Keep only the lines from the top of the listing through the one with "set_option linter.unusedVariables false", and reproduce them unaltered.

- [DATA EXCERPTS]:

>>>

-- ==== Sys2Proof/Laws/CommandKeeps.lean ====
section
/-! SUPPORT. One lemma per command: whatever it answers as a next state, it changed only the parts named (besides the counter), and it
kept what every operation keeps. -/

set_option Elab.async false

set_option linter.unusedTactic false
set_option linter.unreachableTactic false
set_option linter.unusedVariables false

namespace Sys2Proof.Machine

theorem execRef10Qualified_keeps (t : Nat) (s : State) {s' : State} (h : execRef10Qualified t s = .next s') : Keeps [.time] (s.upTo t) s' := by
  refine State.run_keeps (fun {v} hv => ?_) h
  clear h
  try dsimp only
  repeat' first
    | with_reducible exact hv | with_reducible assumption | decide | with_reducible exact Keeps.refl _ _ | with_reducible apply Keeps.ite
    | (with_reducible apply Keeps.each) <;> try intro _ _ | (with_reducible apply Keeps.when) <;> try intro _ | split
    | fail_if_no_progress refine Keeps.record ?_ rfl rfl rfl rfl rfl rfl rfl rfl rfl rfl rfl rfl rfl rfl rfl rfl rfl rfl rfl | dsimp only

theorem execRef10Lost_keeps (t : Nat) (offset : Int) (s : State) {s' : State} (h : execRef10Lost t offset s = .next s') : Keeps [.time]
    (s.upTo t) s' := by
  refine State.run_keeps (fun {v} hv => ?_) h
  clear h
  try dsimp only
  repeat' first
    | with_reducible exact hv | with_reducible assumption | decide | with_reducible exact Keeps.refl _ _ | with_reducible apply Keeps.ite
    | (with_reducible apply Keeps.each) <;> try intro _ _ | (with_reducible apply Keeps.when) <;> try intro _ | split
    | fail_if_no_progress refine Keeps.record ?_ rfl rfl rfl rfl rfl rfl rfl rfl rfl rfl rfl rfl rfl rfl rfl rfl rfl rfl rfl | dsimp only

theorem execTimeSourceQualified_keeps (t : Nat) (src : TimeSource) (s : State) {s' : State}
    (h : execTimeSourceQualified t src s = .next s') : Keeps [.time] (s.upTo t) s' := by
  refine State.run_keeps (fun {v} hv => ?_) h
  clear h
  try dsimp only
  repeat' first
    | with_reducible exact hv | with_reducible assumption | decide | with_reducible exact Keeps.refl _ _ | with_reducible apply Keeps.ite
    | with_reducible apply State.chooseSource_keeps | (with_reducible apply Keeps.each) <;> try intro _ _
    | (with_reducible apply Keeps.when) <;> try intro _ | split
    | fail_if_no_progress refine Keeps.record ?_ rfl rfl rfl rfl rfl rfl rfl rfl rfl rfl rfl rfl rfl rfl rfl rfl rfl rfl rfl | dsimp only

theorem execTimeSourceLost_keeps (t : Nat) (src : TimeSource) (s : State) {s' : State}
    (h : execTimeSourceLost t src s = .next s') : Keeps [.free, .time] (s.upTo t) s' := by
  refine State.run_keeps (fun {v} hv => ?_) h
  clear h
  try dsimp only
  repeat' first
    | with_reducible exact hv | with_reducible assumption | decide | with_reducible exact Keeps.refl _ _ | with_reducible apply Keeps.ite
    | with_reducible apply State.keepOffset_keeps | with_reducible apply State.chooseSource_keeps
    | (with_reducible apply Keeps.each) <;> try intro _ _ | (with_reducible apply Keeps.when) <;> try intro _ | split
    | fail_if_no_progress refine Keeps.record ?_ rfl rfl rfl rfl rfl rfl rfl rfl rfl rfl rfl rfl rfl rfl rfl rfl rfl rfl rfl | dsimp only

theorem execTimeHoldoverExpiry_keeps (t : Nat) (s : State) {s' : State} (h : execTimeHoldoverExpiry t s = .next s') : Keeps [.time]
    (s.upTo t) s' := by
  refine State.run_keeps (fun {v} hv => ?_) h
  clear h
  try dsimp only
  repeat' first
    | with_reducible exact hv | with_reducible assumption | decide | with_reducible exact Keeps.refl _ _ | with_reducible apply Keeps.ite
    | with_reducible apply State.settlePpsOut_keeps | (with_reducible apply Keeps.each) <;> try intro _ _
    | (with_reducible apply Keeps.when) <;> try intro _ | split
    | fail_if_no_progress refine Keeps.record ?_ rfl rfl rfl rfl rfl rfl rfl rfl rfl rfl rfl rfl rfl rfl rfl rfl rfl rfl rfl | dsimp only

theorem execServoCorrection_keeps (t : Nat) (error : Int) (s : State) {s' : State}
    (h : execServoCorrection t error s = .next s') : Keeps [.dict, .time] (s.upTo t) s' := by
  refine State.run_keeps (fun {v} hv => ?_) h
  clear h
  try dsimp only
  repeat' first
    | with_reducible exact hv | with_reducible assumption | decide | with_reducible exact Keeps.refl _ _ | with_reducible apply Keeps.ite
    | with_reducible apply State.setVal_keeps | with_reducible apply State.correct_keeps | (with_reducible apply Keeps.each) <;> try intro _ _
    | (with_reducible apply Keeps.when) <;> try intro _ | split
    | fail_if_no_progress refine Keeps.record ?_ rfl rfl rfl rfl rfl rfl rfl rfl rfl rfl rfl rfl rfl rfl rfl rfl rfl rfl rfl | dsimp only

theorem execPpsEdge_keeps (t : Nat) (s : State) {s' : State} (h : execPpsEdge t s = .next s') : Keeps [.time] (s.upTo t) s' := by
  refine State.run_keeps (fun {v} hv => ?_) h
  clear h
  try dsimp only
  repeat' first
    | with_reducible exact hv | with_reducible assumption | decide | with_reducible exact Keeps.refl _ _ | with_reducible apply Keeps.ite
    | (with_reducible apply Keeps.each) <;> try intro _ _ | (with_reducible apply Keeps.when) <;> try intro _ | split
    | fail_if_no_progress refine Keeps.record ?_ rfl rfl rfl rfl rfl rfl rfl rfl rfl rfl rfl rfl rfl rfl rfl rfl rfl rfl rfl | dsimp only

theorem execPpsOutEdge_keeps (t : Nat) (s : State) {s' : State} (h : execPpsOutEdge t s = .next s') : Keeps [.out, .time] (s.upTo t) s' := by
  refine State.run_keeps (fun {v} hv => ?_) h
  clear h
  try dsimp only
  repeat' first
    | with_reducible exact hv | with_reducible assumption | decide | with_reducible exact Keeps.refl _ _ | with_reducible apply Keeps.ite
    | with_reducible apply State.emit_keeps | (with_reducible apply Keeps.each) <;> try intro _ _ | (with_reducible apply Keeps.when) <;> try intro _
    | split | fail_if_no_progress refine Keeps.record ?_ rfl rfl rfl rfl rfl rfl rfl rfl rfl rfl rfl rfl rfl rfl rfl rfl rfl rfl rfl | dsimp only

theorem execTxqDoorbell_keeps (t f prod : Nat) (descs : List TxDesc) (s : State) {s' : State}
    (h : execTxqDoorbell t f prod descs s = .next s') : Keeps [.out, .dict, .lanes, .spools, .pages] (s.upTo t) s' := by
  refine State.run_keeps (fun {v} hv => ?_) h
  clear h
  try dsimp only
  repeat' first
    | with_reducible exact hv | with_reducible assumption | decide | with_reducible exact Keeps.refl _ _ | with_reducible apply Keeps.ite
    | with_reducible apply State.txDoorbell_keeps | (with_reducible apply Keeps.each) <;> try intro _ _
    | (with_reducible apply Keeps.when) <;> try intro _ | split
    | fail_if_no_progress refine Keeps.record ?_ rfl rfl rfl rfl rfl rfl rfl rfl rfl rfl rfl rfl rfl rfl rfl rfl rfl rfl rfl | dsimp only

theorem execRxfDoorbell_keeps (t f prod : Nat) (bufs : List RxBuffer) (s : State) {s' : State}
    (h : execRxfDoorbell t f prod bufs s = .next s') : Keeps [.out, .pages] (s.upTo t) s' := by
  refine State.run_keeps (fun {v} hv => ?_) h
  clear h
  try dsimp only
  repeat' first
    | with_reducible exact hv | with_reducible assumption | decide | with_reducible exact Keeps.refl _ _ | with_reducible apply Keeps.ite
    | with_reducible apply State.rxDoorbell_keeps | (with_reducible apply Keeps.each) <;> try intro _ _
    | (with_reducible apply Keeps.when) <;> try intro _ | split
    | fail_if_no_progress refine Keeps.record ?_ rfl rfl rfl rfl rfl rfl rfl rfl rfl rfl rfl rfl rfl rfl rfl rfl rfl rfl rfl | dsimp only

<<<

- [SOLUTION BELOW]:
-- ==== Sys2Proof/Laws/CommandKeeps.lean ====
section
/-! SUPPORT. One lemma per command: whatever it answers as a next state, it changed only the parts named (besides the counter), and it
kept what every operation keeps. -/

set_option Elab.async false

set_option linter.unusedTactic false
set_option linter.unreachableTactic false
set_option linter.unusedVariables false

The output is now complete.